* **ACTION ITEM**
For the material below, output exactly the span from the line with "exact ⟨rfl, hpages, hstill⟩" to the line with "have hget := get_exchanged hs p i e hab", including both, and nothing besides.

* **INFORMATION**
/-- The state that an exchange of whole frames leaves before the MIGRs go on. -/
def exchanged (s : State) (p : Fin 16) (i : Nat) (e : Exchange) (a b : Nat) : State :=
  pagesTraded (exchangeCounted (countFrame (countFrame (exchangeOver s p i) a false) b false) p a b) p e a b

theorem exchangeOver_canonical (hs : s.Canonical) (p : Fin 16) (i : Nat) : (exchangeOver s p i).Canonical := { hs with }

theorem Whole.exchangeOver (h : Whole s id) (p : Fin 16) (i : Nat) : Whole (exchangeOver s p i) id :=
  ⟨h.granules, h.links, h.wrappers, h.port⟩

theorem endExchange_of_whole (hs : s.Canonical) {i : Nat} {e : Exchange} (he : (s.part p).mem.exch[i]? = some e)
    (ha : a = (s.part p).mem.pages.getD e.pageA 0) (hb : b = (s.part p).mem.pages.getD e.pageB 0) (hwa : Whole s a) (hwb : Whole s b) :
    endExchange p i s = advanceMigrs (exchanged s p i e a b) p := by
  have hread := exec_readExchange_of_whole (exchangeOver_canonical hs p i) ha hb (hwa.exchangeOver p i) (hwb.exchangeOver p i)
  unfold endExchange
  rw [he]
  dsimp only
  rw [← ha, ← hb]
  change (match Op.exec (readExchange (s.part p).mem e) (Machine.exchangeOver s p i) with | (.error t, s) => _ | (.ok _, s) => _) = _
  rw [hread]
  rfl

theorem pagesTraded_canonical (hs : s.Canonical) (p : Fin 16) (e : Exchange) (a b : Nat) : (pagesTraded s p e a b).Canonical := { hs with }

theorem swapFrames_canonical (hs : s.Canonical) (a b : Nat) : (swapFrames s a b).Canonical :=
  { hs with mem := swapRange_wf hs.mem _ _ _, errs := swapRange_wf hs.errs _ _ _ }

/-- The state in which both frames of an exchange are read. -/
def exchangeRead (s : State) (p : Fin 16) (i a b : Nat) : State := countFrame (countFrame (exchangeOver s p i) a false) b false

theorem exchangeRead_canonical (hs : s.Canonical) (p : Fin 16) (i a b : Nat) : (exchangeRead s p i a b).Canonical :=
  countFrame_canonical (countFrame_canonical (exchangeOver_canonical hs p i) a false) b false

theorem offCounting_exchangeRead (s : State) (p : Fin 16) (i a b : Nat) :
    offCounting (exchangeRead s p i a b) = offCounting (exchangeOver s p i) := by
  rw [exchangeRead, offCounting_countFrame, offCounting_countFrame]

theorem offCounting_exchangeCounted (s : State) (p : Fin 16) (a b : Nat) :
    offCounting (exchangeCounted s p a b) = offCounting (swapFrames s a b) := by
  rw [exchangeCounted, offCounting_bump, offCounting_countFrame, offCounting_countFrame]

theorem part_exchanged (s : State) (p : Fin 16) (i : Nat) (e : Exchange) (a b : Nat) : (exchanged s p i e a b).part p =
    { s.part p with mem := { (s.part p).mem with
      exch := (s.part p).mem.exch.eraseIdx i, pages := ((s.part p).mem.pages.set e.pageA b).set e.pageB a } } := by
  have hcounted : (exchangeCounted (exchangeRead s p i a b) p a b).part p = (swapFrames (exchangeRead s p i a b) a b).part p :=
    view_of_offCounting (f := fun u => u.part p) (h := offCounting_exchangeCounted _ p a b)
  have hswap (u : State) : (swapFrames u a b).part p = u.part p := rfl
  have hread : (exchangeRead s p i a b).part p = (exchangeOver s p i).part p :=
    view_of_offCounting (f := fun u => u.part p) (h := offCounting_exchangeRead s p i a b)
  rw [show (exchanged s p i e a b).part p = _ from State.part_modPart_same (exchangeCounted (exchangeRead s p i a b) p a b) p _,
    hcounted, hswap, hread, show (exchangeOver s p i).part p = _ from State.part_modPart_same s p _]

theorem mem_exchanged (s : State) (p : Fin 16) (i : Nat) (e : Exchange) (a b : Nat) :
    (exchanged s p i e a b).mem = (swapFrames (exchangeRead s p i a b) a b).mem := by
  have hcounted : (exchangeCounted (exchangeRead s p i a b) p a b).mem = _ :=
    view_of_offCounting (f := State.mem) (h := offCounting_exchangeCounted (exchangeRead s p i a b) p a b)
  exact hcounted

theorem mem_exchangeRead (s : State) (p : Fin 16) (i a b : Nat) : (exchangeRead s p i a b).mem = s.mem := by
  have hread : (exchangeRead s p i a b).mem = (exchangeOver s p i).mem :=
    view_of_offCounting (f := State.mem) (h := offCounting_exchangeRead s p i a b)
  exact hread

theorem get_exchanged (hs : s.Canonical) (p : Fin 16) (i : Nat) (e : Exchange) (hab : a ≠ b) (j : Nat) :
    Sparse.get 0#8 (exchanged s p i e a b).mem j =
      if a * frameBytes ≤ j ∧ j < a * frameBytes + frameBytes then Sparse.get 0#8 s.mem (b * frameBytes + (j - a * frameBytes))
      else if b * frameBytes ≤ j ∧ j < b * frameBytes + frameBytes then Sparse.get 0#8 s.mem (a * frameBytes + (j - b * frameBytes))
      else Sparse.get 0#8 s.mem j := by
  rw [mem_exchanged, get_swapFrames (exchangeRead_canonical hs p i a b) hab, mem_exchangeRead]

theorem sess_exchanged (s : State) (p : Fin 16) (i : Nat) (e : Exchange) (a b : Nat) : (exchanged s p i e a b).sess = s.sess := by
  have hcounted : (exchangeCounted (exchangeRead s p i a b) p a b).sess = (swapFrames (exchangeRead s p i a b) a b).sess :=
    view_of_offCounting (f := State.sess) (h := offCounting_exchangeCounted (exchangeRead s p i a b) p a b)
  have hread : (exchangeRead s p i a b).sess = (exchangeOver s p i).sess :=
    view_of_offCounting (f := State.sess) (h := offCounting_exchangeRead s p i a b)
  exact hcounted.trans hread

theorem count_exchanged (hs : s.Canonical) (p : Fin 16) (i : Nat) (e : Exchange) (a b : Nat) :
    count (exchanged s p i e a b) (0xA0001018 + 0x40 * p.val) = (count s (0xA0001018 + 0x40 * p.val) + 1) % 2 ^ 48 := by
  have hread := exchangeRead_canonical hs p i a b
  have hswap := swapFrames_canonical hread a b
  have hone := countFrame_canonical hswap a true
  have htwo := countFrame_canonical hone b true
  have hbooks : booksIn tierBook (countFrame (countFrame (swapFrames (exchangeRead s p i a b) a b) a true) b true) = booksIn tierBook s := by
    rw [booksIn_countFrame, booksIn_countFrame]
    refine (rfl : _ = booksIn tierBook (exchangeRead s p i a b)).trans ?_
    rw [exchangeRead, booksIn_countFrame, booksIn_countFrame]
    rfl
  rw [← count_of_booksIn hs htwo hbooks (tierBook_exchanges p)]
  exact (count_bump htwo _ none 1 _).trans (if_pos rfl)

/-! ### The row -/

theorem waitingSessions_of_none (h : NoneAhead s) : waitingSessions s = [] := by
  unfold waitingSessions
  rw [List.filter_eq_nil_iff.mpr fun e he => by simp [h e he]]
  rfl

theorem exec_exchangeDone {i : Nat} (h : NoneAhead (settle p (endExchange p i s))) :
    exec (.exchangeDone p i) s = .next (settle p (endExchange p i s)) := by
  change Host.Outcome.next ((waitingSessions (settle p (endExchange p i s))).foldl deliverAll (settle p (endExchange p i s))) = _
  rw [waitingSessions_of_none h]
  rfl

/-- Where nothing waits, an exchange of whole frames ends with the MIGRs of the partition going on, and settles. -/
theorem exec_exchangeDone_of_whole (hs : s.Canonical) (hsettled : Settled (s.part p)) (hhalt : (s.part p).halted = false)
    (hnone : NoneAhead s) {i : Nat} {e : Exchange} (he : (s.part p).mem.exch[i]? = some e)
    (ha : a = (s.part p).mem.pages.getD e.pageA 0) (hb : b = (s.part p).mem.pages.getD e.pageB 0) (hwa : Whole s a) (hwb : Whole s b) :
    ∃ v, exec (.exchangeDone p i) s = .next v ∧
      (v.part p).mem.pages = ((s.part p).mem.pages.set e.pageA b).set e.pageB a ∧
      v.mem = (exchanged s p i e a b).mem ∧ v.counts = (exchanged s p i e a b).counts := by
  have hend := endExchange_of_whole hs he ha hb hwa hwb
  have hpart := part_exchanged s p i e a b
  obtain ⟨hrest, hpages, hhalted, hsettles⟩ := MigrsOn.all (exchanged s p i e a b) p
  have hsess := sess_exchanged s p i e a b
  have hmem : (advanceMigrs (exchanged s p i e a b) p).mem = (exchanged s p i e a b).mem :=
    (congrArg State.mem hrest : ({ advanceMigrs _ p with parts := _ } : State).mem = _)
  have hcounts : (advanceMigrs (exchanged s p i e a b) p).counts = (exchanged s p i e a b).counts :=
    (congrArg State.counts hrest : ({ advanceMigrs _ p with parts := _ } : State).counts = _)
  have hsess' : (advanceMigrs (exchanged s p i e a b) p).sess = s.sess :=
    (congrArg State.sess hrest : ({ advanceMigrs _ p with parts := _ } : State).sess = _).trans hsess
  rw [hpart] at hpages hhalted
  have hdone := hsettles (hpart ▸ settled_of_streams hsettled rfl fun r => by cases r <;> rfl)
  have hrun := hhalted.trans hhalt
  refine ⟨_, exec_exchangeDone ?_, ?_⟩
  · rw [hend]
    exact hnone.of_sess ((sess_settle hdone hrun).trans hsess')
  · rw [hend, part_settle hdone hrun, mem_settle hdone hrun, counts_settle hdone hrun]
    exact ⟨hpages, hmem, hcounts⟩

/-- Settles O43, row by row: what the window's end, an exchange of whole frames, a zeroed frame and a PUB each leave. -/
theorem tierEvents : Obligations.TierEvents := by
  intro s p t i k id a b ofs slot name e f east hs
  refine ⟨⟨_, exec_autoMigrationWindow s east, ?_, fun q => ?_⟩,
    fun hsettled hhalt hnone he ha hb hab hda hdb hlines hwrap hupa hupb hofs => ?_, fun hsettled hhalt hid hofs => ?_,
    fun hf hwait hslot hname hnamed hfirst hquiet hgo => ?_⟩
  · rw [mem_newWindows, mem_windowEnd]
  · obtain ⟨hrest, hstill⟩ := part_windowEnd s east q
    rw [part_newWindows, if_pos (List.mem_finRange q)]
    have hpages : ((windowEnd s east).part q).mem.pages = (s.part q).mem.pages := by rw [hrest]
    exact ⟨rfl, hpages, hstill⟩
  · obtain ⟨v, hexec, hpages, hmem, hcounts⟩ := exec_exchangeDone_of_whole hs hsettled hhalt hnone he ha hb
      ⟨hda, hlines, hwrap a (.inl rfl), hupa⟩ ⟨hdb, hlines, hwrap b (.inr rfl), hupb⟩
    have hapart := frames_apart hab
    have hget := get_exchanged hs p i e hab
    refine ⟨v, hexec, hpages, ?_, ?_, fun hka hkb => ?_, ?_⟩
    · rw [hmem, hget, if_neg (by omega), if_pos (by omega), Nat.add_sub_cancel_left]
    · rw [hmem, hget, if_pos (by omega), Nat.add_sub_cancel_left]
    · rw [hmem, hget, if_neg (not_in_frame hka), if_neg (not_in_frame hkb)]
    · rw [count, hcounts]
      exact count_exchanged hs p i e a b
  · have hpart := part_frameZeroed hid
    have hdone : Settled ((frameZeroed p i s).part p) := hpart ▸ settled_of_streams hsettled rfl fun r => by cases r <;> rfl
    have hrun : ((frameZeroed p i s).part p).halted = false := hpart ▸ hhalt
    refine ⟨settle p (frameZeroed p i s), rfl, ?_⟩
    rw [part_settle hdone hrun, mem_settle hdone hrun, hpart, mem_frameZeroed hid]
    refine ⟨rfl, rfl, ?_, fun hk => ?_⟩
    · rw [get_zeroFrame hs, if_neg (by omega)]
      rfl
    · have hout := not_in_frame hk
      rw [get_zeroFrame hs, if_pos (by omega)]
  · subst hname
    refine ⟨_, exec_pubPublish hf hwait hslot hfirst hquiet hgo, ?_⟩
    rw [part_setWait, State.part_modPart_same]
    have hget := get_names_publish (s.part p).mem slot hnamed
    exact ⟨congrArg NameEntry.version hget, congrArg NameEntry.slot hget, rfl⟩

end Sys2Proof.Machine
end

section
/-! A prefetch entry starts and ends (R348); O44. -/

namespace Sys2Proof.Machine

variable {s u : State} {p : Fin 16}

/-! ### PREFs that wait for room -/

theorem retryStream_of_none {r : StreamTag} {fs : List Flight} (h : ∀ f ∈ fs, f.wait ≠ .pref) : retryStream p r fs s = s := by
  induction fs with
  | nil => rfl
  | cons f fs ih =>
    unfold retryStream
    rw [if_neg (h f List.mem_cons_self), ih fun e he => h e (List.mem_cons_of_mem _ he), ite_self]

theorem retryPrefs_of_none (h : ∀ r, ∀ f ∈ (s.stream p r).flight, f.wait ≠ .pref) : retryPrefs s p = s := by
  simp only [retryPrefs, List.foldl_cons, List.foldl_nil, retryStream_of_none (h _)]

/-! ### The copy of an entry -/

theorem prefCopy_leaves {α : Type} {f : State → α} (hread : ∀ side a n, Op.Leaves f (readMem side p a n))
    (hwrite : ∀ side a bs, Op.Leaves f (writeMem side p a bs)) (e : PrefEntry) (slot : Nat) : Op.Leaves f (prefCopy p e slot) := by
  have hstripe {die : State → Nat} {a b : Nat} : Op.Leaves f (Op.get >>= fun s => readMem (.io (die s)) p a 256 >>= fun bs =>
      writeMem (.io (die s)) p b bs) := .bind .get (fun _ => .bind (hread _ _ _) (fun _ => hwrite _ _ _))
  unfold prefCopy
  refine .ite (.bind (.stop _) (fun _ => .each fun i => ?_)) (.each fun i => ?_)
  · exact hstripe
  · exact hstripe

* **TASK ANSWER**
    exact ⟨rfl, hpages, hstill⟩
  · obtain ⟨v, hexec, hpages, hmem, hcounts⟩ := exec_exchangeDone_of_whole hs hsettled hhalt hnone he ha hb
      ⟨hda, hlines, hwrap a (.inl rfl), hupa⟩ ⟨hdb, hlines, hwrap b (.inr rfl), hupb⟩
    have hapart := frames_apart hab
    have hget := get_exchanged hs p i e hab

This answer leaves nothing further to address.